EXERCISE: Where the records below reach the line containing "port sub learn", start transcribing, and end with the line containing "else match k with", exactly and with nothing else added.

Stored items
☆ ☆ ☆ ☆ ☆ ☆ ☆

-- ==== Sys2Proof/Machine/Net.lean ====
section
/-! DEFINITION. Ports, frames, Miobel messages and the association table (11_network_and_ingest.md, R277 to R285, R298,
R304, R305, R307). -/

namespace Sys2Proof.Machine

/-! ### Messages (R282) -/

/-- The types of Miobel messages. -/
def mtReq : Nat := 1
def mtRep : Nat := 2
def mtColl : Nat := 3
def mtCtrl : Nat := 4

/-- A Miobel message: header, body and CRC (R282). -/
def mkMsg (ty flags job epoch seqn : Nat) (body : Bytes) : Bytes :=
  let h := toBE 1 (0x10 + ty) ++ toBE 1 flags ++ toBE 2 job ++ toBE 1 epoch ++ [0] ++ toBE 2 body.length ++ toBE 4 seqn
  h ++ toBE 4 (crc32c (h ++ toBE 4 0 ++ body)) ++ body

def msgType (m : Bytes) : Nat := fieldBE m 0 1 % 16
def msgJob (m : Bytes) : Nat := fieldBE m 2 2
def msgEpoch (m : Bytes) : Nat := fieldBE m 4 1
def msgSeq (m : Bytes) : Nat := fieldBE m 8 4

/-- Whether a message passes the header checks of R283. -/
def msgOk (m : Bytes) : Bool :=
  decide (16 ≤ m.length) && fieldBE m 0 1 / 16 == 1 && decide (1 ≤ msgType m) && decide (msgType m ≤ 4)
    && decide (fieldBE m 1 1 < 2) && fieldBE m 5 1 == 0 && fieldBE m 6 2 == m.length - 16
    && fieldBE m 12 4 == crc32c (patchB m 12 (toBE 4 0))

/-! ### Associations (R284) -/

/-- What an association keeps before anything is sent or received. -/
def AssocSt.init : AssocSt := ⟨none, none, [], 0, [], [], 0, [], 0, 0, []⟩

/-- The hidden state of an association. -/
def assocOf (s : State) (a : Nat) : AssocSt := Store.getD s.assocs a AssocSt.init

/-- The state with an association's hidden state changed. -/
def modAssoc (s : State) (a : Nat) (f : AssocSt → AssocSt) : State :=
  { s with assocs := Store.set s.assocs a (f (assocOf s a)) }

/-- The peer address of an association. -/
def assocIp (s : State) (a : Nat) : Nat := rd s (NET_ASSOC_IP_HI_ip_hi a) * 2 ^ 64 + rd s (NET_ASSOC_IP_LO_ip_lo a)

/-- The valid association of a peer, its UDP port and a sub-port (R283, R284). -/
def findAssoc (s : State) (ip udp port sub : Nat) : Option Nat :=
  (List.range 512).find? fun a => on s (NET_ASSOC_CFG_valid a) && assocIp s a == ip && rd s (NET_ASSOC_CFG_peer_udp a) == udp
    && rd s (NET_ASSOC_CFG_port a) == port && rd s (NET_ASSOC_CFG_subport a) == sub

/-- Whether a function reaches what belongs to a port: the physical function, or the virtual function of the partition
that owns the port (R411). -/
def fnPort (s : State) (fn port : Nat) : Bool :=
  fnUp s fn && (fn == 0 || (match Store.get? s.parts (fn - 1) with
    | some r => bitOf r.ports port
    | none => false))

/-- M: the modules of the group, 1 while the group is not enabled (R299). -/
def groupM (s : State) : Nat :=
  let m := rd s NET_COLL_CFG_modules
  if on s NET_COLL_CFG_en ∧ 1 ≤ m ∧ m ≤ 16 then m else 1

/-- This module's index in the group. -/
def groupIdx (s : State) : Nat := if groupM s = 1 then 0 else rd s NET_COLL_CFG_index

/-- What a layer holds of a step with another module forgotten: its partials, ends and finals not yet applied, what was sent to it, and
the finals formed here, to be formed and sent again as its partials come again (R302). DESIGN CHOICE (log 30). -/
def GrdLayer.forget (y : GrdLayer) (m groups self : Nat) : GrdLayer :=
  let kept (k : Nat) : Bool := k % groups != m || y.applied.contains k
  { y with
    parts := y.parts.filter fun p => p.2.1 != m, modEnds := y.modEnds.filter fun k => k != m && k != self
    finEnds := y.finEnds.filter fun k => k != m && k != self, finals := y.finals.filter fun p => kept p.1
    arrived := y.arrived.filter kept, sent := y.sent.filter fun k => k % groups != m, formed := [], partEnd := false
    finEndSent := false }

/-- The collective state shared with a module forgotten: its association has taken a new epoch (R302). -/
def forgetModule (s : State) (m : Nat) : State :=
  if groupM s = 1 ∨ m = groupIdx s then s
  else { s with grd := { s.grd with layers := s.grd.layers.map fun y => y.forget m (groupM s) (groupIdx s) } }

/-- ASSOC_WRITE: a write of NET_ASSOC_CFG. With valid it advances the epoch and clears the sequence state; one less than
1 s after the last, or one that would make two valid entries alike, is dropped with ASSOC_BUSY (R284). Before the first
write since a restart the second counts from READY, and that write takes its epoch from the DRBG, a free value (R449).
DEDUCED (log 26). -/
def execAssocWrite (fn a : Nat) (v : Word64) (s : State) : Host.Outcome State Fault Refusal :=
  let w := v.toNat
  let port := bitsOf w 16 4
  .next <|
    if !fnPort s fn (rd s (NET_ASSOC_CFG_port a)) || !fnPort s fn port then s
    else
      let first := (assocOf s a).lastWrite.isNone
      let early := match (if first then s.readyAt else (assocOf s a).lastWrite) with
        | some t => decide (s.now < t + 1000000000)
        | none => true
      let twin := bitOf w 22 && (match findAssoc (wr s (NET_ASSOC_CFG_valid a) 0) (assocIp s a) (bitsOf w 0 16) port (bitsOf w 20 2) with
        | some b => b != a
        | none => false)
      if early || twin then raise s NET_CAUSE_cause 11
      else
        let s := wrs s [(NET_ASSOC_CFG_peer_udp a, w), (NET_ASSOC_CFG_port a, port), (NET_ASSOC_CFG_subport a, bitsOf w 20 2),
          (NET_ASSOC_CFG_valid a, bitsOf w 22 1), (NET_ASSOC_CFG_kind a, bitsOf w 23 1),
          (NET_ASSOC_CFG_coll_module a, bitsOf w 24 4)]
        let s := if first then wr (takeFree s 1) (NET_ASSOC_CFG_epoch a) (Config.freeValue s.freeCtr) else s
        if bitOf w 22 then
          let s := if first then s else wr s (NET_ASSOC_CFG_epoch a) (rd s (NET_ASSOC_CFG_epoch a) + 1)
          let s := if bitOf w 23 then forgetModule s (bitsOf w 24 4) else s
          modAssoc s a fun _ => { AssocSt.init with lastWrite := some s.now }
        else modAssoc s a fun x => { x with lastWrite := some s.now }

/-! ### Sending -/

/-- A message sent on an association; on a link that is down, or with no neighbour entry, it is lost. -/
def sendOn (s : State) (a : Nat) (m : Bytes) : State :=
  (sendUdp s (rd s (NET_ASSOC_CFG_port a)) (rd s (NET_ASSOC_CFG_subport a)) (assocIp s a) (rd s (NET_ASSOC_CFG_peer_udp a)) m).getD s

/-! ### Frames (R278, R279, R283) -/

/-- A frame dropped and counted. -/
def dropFrame (s : State) (f : Fld) : State := bump s f 1

/-- An ARP, ICMP or ICMPv6 frame handed to the firmware, up to 10 000 a second of the time clock and sub-port; the firmware keeps
what it tells of a neighbour (R279). DESIGN CHOICE (log 48, 59). -/
def toFirmware (s : State) (port sub : Nat) (learn : Option (Nat × Nat)) : State :=
  let k := 4 * port + sub
  let sec := s.now / 1000000000
  let n := match Store.get? s.fwRate k with
    | some (t, n) => if t = sec then n else 0
    | none => 0
  if n < 10000 then
    let s := emitOut (bump { s with fwRate := Store.set s.fwRate k (sec, n + 1) } (NET_PORT_RX_firmware port) 1) (.toFirmware port sub)
    match learn with
    | some (ip, mac) => learnNeighbour s ⟨k, ip, mac⟩
    | none => s
  else dropFrame s (NET_PORT_DROP_other port)

/-- A Miobel frame: the IP, UDP and header checks, the association and its epoch (R279, R283). -/
def miobelFrame (s : State) (port sub : Nat) (badHeaders : Bool) (src udp : Nat) (m : Bytes) : State :=
  if badHeaders || !msgOk m then dropFrame s (NET_PORT_DROP_header port)
  else match findAssoc s src udp port sub with
    | none => dropFrame s (NET_PORT_DROP_header port)
    | some a =>
      let hello := msgType m == mtCtrl && fieldBE m 16 1 == 1
      if !hello && msgEpoch m != rd s (NET_ASSOC_CFG_epoch a) then
        raise (bump (bump s (NET_ASSOC_STAT_stale a) 1) NET_INGEST_MISC_stale 1) NET_CAUSE_cause 3
      else bump (bump s (NET_PORT_RX_miobel port) 1) (NET_ASSOC_STAT_rx a) 1

/-- Whether a frame's VLAN tag is what its port accepts: the port's vid when vlan_en is 1, none when it is 0 (R278). -/
def vlanOk (s : State) (port : Nat) (f : Bytes) : Bool :=
  if on s (NET_PORT_CFG_vlan_en port) then frameVlan f == some (rd s (NET_PORT_CFG_vid port)) else (frameVlan f).isNone

/-- A frame whose MACsec has been taken off, if it had any, classified and counted: one without a SecTAG falls under macsec_req,
ptp_clear excepting PTP (R280); one whose VLAN tag is not the port's is dropped (R278, R279). -/
def takeFrame (s : State) (port sub : Nat) (tagged : Bool) (f : Bytes) : State :=
  let c := classifyFrame s port sub f
  if on s (NET_PORT_CFG_macsec_req port) && !tagged && !(c == .ptp && on s (NET_PORT_CFG_ptp_clear port)) then
    dropFrame s (NET_PORT_DROP_macsec port)
  else if !vlanOk s port f then dropFrame s (NET_PORT_DROP_other port)
  else match c with
    | .ptp =>
      if sub = 0 ∧ rd s TIM_SRC_CFG_ptp_port = port then bump s (NET_PORT_RX_ptp port) 1
      else dropFrame s (NET_PORT_DROP_other port)
    | .firmware learn => toFirmware s port sub learn
    | .miobel bad src udp m => miobelFrame s port sub bad src udp m
    | .other => dropFrame s (NET_PORT_DROP_other port)

/-- Whether the frame check sequence at the end of a frame is right. -/
def fcsGood (f : Bytes) : Bool := decide (4 ≤ f.length) && fieldLE f (f.length - 4) 4 == fcsOf (f.take (f.length - 4))

/-- FRAME_RECEIVE: a received frame, FCS included, and the codewords that FEC corrected or could not correct on its way, are
counted; the frame is checked in R279's order and classified or dropped; one outside 64 to 9,216 bytes is dropped as other (R278,
R280, R304). DEDUCED (log 26); DESIGN CHOICE (log 40). -/
def execFrameReceive (port sub : Nat) (frame : Bytes) (fecCorrected fecUncorrected : Nat) (s : State) :
    Host.Outcome State Fault Refusal :=
  .next <|
    if !on s (NET_PORT_CFG_en port) then s
    else
      let s := bump (bump s (NET_PORT_STATUS_fec_corrected port) fecCorrected) (NET_PORT_STATUS_fec_uncorrected port) fecUncorrected
      let f := frame.take (frame.length - 4)
      if !fcsGood frame then dropFrame s (NET_PORT_DROP_fcs port)
      else if frame.length < 64 ∨ 9216 < frame.length then dropFrame s (NET_PORT_DROP_other port)
      else if hasSecTag f then
        match openFrame s port sub f with
        | some (s, g) => takeFrame s port sub true g
        | none => dropFrame s (NET_PORT_DROP_macsec port)
      else takeFrame s port sub false f

/-- PTP_MESSAGE: a PTP message on the port in use: an event message received is timestamped, the port's asymmetry added, and handed to
the firmware's servo; a Pdelay_Req is answered by a one-step Pdelay_Resp; a Delay_Req or Pdelay_Req is sent and timestamped as it
leaves (R281). DESIGN CHOICE (log 40). -/
def execPtpMessage (port sub : Nat) (k : PtpKind) (s : State) : Host.Outcome State Fault Refusal :=
  let stamp := unsigned 64 ((tod s : Int) + signed 16 (rd s (NET_PTP_ASYM_asym_ns port)))
  .next <|
    if !on s (NET_PORT_CFG_en port) || sub != 0 || rd s TIM_SRC_CFG_ptp_port != port then s
    else match k with
      | .pdelayReq => emitOut s (.ptp port (some stamp) true)
      | .sync | .pdelayResp => emitOut s (.ptp port (some stamp) false)
      | .followUp | .delayResp | .other => emitOut s (.ptp port none false)
      | .sendDelayReq => if linkUp s port sub then emitOut s (.ptpSent port 1 (tod s)) else s
      | .sendPdelayReq => if linkUp s port sub then emitOut s (.ptpSent port 2 (tod s)) else s

/-- LINK_DOWN: a sub-port's link goes down (R307). -/
def execLinkDown (port sub : Nat) (s : State) : Host.Outcome State Fault Refusal :=
  .next <|
    if linkUp s port sub then
      raise (wr s (NET_PORT_STATUS_link_up port) (setBits (rd s (NET_PORT_STATUS_link_up port)) sub 1 0)) NET_CAUSE_cause 0
    else s

/-- The sub-ports of a port's mode (R277). -/
def subPorts (s : State) (port : Nat) : Nat := 2 ^ rd s (NET_PORT_CFG_mode port)

/-- LINK_UP: a sub-port's link of an enabled port comes up (R307). -/
def execLinkUp (port sub : Nat) (s : State) : Host.Outcome State Fault Refusal :=
  .next <|
    if !on s (NET_PORT_CFG_en port) || decide (subPorts s port ≤ sub) || linkUp s port sub then s
    else raise (wr s (NET_PORT_STATUS_link_up port) (setBits (rd s (NET_PORT_STATUS_link_up port)) sub 1 1)) NET_CAUSE_cause 1

/-! ### Bound jobs and HELLO (R285) -/

/-- The partition that owns a port (R277, R410). -/
def partOfPort (s : State) (port : Nat) : Option Nat := (s.parts.find? fun p => bitOf p.2.ports port).map (·.1)

/-- The job bound in a partition (R266). -/
def boundJob (s : State) (q : Nat) : Option Nat := (Store.get? s.periods q).map (·.job)

/-- MIOBEL_HELLO: a CTRL HELLO, accepted with any epoch, is answered by HELLO_REPLY with the epoch and the job bound in
the port's partition, 0 when none (R285). DEDUCED (log 26). -/
def execMiobelHello (assoc : Nat) (msg : Bytes) (s : State) : Host.Outcome State Fault Refusal :=
  .next <|
    if !on s (NET_ASSOC_CFG_valid assoc) || msgType msg != mtCtrl || fieldBE msg 16 1 != 1 then s
    else
      let job := ((partOfPort s (rd s (NET_ASSOC_CFG_port assoc))).bind (boundJob s)).getD 0
      sendOn s assoc (mkMsg mtCtrl 0 0 (rd s (NET_ASSOC_CFG_epoch assoc)) (assocOf s assoc).txSeq
        ([2, 0] ++ toBE 2 job))

end Sys2Proof.Machine
end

☆ ☆ ☆ ☆ ☆ ☆ ☆

TASK OUTPUT:
    | .firmware learn => toFirmware s port sub learn
    | .miobel bad src udp m => miobelFrame s port sub bad src udp m
    | .other => dropFrame s (NET_PORT_DROP_other port)

/-- Whether the frame check sequence at the end of a frame is right. -/
def fcsGood (f : Bytes) : Bool := decide (4 ≤ f.length) && fieldLE f (f.length - 4) 4 == fcsOf (f.take (f.length - 4))

/-- FRAME_RECEIVE: a received frame, FCS included, and the codewords that FEC corrected or could not correct on its way, are
counted; the frame is checked in R279's order and classified or dropped; one outside 64 to 9,216 bytes is dropped as other (R278,
R280, R304). DEDUCED (log 26); DESIGN CHOICE (log 40). -/
def execFrameReceive (port sub : Nat) (frame : Bytes) (fecCorrected fecUncorrected : Nat) (s : State) :
    Host.Outcome State Fault Refusal :=
  .next <|
    if !on s (NET_PORT_CFG_en port) then s
    else
      let s := bump (bump s (NET_PORT_STATUS_fec_corrected port) fecCorrected) (NET_PORT_STATUS_fec_uncorrected port) fecUncorrected
      let f := frame.take (frame.length - 4)
      if !fcsGood frame then dropFrame s (NET_PORT_DROP_fcs port)
      else if frame.length < 64 ∨ 9216 < frame.length then dropFrame s (NET_PORT_DROP_other port)
      else if hasSecTag f then
        match openFrame s port sub f with
        | some (s, g) => takeFrame s port sub true g
        | none => dropFrame s (NET_PORT_DROP_macsec port)
      else takeFrame s port sub false f

/-- PTP_MESSAGE: a PTP message on the port in use: an event message received is timestamped, the port's asymmetry added, and handed to
the firmware's servo; a Pdelay_Req is answered by a one-step Pdelay_Resp; a Delay_Req or Pdelay_Req is sent and timestamped as it
leaves (R281). DESIGN CHOICE (log 40). -/
def execPtpMessage (port sub : Nat) (k : PtpKind) (s : State) : Host.Outcome State Fault Refusal :=
  let stamp := unsigned 64 ((tod s : Int) + signed 16 (rd s (NET_PTP_ASYM_asym_ns port)))
  .next <|
    if !on s (NET_PORT_CFG_en port) || sub != 0 || rd s TIM_SRC_CFG_ptp_port != port then s
    else match k with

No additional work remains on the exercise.